### Work to be completed
Look below for the line containing "variables a … h. -/" and the line containing "d, e, f, g, h] =>"; repeat exactly those two lines and all lines between them, and nothing else.

### Available data
——

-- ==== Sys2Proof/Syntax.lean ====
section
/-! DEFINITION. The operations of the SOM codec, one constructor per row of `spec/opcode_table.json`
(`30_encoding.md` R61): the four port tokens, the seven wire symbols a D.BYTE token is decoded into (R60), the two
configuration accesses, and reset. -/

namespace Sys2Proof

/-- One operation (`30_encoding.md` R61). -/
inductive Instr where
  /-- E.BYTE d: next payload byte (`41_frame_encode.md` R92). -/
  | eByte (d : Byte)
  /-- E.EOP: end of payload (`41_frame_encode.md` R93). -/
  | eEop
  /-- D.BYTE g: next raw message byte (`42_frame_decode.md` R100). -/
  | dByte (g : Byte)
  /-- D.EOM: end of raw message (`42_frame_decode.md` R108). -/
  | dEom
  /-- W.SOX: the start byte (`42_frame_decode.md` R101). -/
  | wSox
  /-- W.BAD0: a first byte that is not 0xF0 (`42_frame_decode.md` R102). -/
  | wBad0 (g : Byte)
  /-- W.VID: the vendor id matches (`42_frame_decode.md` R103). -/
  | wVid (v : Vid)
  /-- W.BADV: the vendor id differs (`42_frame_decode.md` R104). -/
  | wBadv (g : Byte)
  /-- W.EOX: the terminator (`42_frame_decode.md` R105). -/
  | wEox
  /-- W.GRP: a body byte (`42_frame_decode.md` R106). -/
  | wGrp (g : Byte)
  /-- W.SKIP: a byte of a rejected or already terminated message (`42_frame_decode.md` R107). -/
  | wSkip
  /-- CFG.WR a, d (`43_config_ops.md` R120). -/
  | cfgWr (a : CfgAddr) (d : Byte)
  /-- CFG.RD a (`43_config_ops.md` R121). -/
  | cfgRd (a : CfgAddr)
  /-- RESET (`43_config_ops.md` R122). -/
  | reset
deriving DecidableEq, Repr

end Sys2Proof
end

——

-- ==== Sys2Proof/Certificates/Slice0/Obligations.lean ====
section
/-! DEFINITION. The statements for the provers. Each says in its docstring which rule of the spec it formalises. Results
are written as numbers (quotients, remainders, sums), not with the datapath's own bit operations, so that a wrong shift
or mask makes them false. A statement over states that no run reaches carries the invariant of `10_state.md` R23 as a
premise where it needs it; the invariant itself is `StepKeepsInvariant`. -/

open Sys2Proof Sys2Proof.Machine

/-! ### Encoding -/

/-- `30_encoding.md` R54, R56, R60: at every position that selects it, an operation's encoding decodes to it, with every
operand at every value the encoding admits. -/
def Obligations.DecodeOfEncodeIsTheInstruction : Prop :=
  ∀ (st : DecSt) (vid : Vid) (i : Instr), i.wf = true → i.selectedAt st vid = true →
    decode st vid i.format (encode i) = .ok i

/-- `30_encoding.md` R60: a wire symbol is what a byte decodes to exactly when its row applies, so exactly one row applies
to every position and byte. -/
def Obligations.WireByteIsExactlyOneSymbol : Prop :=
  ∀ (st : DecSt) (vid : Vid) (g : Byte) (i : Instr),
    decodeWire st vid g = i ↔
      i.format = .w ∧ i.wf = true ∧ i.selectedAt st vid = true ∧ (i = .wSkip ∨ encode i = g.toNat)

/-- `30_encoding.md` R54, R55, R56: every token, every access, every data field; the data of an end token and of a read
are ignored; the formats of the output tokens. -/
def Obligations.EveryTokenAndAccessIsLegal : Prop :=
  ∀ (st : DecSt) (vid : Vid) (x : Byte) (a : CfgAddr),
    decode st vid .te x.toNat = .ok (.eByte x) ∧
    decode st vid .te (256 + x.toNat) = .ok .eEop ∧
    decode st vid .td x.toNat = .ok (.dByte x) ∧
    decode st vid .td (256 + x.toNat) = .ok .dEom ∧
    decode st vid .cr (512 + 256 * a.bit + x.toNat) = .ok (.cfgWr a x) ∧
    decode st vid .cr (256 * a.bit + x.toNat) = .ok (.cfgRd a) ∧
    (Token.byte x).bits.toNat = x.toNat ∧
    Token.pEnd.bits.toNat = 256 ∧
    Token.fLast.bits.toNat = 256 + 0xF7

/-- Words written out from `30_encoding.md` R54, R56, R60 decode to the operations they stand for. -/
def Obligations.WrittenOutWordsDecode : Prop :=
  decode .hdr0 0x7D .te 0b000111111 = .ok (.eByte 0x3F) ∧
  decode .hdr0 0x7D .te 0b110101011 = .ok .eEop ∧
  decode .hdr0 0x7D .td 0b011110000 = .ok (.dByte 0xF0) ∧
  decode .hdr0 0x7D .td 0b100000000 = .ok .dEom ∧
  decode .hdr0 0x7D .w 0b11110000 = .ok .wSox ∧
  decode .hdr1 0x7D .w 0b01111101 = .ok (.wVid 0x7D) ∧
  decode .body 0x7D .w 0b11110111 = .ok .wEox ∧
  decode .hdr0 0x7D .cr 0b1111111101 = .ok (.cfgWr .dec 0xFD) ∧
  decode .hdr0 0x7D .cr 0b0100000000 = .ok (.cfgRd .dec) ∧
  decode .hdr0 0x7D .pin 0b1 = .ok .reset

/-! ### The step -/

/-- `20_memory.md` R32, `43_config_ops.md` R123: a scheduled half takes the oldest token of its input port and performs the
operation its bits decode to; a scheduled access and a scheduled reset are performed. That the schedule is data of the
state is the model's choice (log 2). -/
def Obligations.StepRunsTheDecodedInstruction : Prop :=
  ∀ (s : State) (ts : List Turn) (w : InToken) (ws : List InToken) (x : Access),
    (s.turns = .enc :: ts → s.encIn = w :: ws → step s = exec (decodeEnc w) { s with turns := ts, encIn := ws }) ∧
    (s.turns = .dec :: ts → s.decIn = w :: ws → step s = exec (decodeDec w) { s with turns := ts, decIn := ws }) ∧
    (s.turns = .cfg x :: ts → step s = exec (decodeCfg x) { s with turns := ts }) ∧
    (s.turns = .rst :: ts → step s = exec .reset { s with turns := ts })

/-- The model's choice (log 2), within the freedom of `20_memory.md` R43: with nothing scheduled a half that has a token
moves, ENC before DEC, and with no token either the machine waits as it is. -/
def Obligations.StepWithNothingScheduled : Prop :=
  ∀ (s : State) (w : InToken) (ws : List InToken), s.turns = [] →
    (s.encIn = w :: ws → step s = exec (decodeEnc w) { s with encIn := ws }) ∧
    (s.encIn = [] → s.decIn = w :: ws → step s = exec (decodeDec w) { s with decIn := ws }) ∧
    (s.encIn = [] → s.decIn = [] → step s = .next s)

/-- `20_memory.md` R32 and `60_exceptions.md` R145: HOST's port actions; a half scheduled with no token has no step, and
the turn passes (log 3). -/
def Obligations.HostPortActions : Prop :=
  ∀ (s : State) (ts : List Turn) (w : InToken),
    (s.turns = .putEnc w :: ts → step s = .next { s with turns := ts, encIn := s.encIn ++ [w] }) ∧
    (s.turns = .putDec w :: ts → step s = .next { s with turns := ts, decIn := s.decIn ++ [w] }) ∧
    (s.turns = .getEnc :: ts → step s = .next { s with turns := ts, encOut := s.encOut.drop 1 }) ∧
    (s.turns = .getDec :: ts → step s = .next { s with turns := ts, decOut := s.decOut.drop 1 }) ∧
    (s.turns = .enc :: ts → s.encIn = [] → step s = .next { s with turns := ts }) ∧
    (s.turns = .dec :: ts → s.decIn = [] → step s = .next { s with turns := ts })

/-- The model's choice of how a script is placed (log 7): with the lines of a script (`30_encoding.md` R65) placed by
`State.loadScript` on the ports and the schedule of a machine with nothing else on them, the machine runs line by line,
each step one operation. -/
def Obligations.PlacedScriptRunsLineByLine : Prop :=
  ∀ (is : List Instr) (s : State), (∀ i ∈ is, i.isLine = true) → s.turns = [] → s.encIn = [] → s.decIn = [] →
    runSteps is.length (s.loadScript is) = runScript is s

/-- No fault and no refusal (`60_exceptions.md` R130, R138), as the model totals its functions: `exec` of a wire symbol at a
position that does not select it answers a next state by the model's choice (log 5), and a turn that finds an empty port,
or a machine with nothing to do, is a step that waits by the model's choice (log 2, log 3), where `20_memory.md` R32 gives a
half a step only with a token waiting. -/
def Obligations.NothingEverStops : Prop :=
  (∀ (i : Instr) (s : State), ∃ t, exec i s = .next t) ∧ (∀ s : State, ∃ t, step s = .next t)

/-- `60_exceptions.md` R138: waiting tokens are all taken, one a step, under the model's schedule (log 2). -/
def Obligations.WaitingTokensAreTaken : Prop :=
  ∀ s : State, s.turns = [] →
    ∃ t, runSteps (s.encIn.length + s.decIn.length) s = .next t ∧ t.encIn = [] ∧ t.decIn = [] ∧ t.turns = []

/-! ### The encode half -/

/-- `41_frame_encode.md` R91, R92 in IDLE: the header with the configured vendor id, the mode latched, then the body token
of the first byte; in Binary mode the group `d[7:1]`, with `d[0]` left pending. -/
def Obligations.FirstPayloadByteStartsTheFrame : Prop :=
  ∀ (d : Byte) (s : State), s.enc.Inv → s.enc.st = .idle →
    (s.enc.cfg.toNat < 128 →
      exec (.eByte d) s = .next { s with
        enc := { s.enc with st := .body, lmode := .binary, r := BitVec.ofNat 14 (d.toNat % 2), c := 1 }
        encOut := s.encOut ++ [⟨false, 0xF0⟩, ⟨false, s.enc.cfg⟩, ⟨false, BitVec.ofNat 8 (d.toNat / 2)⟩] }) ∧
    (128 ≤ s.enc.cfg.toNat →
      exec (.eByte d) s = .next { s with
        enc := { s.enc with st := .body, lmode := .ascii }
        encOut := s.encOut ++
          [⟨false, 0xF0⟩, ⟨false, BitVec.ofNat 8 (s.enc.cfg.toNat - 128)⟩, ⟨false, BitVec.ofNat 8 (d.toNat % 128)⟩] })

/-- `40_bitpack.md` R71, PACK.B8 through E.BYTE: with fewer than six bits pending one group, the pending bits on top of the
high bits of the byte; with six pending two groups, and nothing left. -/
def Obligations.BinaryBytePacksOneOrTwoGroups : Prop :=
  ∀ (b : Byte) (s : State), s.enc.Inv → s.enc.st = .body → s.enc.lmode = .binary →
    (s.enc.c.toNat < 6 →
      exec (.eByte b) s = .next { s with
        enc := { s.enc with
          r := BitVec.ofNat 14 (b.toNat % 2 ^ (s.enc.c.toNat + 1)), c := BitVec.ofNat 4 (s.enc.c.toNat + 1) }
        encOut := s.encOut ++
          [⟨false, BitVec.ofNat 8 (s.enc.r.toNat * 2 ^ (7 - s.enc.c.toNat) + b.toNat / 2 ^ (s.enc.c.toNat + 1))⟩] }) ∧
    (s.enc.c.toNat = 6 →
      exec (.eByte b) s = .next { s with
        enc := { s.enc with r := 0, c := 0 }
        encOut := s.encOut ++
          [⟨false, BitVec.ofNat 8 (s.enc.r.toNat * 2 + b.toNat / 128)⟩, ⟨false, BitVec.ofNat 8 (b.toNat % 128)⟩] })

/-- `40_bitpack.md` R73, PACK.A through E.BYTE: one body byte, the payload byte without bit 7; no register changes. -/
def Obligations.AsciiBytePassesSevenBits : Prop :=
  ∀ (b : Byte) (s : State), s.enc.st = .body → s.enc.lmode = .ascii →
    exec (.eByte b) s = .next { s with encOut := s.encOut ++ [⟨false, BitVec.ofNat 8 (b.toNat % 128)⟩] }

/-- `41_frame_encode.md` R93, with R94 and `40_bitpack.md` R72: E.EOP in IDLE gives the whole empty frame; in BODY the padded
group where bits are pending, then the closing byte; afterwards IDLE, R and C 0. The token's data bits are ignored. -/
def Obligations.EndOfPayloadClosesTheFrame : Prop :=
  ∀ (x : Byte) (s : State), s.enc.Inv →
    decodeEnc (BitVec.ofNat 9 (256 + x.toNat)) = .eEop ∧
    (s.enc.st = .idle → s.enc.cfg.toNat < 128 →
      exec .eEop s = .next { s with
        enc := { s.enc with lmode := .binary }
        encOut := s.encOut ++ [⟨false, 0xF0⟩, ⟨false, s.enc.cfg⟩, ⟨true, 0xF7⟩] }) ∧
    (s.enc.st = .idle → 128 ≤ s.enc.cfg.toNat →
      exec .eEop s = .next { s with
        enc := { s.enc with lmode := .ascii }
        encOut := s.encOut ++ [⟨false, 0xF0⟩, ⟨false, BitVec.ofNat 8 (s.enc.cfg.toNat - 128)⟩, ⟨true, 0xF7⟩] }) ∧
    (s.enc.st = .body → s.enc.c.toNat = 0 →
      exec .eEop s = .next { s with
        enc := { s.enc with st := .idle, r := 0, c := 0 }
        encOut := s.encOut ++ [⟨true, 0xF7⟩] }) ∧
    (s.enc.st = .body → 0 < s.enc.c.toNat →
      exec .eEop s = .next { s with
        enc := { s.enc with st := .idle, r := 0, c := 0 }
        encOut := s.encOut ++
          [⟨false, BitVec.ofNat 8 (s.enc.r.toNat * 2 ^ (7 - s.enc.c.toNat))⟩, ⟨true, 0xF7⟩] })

——

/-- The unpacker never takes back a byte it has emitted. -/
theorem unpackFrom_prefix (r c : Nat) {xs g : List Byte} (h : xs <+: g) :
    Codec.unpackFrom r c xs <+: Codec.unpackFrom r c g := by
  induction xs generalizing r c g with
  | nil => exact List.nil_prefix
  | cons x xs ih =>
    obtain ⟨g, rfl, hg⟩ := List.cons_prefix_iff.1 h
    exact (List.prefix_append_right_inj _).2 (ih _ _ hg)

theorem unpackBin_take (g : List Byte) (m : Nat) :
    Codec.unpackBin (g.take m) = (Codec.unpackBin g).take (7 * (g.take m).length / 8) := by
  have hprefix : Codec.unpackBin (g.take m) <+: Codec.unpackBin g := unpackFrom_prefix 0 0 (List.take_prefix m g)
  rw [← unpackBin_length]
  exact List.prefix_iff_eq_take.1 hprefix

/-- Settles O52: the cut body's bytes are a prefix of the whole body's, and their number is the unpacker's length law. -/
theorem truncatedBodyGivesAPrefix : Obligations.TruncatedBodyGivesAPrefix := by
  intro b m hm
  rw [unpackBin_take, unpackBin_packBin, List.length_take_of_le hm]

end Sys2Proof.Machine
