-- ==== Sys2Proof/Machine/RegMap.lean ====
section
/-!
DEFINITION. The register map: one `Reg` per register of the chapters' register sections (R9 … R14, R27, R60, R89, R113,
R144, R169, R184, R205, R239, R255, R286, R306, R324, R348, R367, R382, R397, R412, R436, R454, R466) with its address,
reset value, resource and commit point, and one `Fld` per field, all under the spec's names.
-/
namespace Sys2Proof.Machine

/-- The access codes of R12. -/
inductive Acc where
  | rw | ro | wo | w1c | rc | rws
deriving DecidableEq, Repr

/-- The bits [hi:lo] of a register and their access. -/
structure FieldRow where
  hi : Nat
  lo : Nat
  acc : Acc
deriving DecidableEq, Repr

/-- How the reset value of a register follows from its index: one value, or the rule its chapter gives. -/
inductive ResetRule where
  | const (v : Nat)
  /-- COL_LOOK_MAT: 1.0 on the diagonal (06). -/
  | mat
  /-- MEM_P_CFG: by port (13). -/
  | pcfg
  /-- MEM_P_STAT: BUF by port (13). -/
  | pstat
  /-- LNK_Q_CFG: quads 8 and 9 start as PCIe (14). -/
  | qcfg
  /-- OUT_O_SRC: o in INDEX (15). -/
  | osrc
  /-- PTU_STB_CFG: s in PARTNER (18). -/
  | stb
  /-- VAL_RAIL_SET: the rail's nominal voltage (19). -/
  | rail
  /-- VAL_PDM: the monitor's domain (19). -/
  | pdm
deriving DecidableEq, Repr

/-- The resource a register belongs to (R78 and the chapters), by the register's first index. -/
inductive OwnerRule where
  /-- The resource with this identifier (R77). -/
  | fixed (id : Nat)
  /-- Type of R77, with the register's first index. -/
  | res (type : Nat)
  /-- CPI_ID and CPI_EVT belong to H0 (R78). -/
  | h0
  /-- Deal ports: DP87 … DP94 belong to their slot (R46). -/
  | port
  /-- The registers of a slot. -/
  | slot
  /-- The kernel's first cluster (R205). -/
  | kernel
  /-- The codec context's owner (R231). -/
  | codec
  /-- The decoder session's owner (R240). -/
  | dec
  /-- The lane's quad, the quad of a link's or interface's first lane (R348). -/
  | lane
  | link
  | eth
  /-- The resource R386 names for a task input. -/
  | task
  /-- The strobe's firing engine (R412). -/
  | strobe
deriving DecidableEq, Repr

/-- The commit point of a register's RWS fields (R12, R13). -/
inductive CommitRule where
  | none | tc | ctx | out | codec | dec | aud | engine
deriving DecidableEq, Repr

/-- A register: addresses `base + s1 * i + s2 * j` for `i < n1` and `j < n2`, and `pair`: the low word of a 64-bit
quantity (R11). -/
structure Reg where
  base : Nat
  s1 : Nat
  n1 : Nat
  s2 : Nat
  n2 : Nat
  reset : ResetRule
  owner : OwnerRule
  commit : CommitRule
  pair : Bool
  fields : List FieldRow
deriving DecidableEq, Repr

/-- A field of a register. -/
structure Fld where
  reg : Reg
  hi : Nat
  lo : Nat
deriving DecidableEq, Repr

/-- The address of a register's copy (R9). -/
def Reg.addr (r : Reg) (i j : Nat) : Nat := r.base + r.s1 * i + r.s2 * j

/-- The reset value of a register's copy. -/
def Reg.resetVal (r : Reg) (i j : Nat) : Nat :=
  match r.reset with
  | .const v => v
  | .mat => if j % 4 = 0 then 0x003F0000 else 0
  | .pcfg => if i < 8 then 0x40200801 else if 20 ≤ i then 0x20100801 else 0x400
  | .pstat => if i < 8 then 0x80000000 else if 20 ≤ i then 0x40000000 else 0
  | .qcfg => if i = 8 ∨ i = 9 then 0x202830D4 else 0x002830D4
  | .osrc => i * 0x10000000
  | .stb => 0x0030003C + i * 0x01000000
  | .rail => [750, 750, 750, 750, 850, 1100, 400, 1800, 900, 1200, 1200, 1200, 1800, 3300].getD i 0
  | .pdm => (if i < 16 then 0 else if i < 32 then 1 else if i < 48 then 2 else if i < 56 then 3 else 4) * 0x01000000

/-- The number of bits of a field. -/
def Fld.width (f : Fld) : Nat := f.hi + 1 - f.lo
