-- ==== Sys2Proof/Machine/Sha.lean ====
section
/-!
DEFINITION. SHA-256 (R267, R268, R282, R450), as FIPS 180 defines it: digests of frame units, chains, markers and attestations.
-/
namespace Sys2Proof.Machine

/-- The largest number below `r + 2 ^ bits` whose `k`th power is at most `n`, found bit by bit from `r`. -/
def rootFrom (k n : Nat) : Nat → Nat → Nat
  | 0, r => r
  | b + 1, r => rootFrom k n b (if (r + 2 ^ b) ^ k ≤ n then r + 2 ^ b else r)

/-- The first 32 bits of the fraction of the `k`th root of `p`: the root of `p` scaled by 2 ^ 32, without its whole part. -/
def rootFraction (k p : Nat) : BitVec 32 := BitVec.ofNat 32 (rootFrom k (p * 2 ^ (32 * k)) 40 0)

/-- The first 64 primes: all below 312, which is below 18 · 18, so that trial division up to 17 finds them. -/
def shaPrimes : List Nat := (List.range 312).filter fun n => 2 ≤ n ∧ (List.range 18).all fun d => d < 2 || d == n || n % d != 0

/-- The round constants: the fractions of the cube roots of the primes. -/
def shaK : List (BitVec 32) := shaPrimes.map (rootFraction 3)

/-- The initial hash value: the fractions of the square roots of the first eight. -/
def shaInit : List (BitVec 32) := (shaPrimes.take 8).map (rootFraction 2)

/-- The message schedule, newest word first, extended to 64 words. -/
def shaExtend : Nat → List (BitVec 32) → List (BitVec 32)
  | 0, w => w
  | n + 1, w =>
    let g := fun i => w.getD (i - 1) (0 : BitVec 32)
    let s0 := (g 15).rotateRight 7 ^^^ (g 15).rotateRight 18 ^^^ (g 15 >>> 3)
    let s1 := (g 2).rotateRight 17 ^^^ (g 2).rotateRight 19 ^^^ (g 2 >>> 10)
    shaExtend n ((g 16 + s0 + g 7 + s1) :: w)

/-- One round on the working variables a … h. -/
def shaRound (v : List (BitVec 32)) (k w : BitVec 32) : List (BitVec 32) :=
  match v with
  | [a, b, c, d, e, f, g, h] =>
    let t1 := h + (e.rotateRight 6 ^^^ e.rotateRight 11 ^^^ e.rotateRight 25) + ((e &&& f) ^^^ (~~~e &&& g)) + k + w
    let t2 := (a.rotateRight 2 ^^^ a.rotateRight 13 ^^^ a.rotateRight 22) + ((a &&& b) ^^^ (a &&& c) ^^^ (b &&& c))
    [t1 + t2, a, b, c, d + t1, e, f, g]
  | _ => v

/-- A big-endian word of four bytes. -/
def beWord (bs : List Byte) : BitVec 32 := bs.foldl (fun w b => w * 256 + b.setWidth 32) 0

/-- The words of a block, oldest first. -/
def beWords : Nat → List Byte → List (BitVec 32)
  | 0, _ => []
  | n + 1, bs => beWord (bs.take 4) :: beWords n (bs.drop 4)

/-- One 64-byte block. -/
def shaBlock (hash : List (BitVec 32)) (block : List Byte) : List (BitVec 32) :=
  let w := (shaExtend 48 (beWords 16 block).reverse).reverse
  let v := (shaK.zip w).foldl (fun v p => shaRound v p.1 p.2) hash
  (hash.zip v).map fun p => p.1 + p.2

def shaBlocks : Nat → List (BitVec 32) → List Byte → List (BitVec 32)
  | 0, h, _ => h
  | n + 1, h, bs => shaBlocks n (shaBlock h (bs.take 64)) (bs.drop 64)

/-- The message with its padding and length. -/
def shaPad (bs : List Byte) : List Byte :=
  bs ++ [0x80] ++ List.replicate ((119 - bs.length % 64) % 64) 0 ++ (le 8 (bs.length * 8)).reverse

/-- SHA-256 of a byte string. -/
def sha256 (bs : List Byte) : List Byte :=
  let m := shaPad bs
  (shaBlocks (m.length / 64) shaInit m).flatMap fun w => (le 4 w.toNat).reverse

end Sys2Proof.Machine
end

——

### Output
/-- One round on the working variables a … h. -/
def shaRound (v : List (BitVec 32)) (k w : BitVec 32) : List (BitVec 32) :=
  match v with
  | [a, b, c, d, e, f, g, h] =>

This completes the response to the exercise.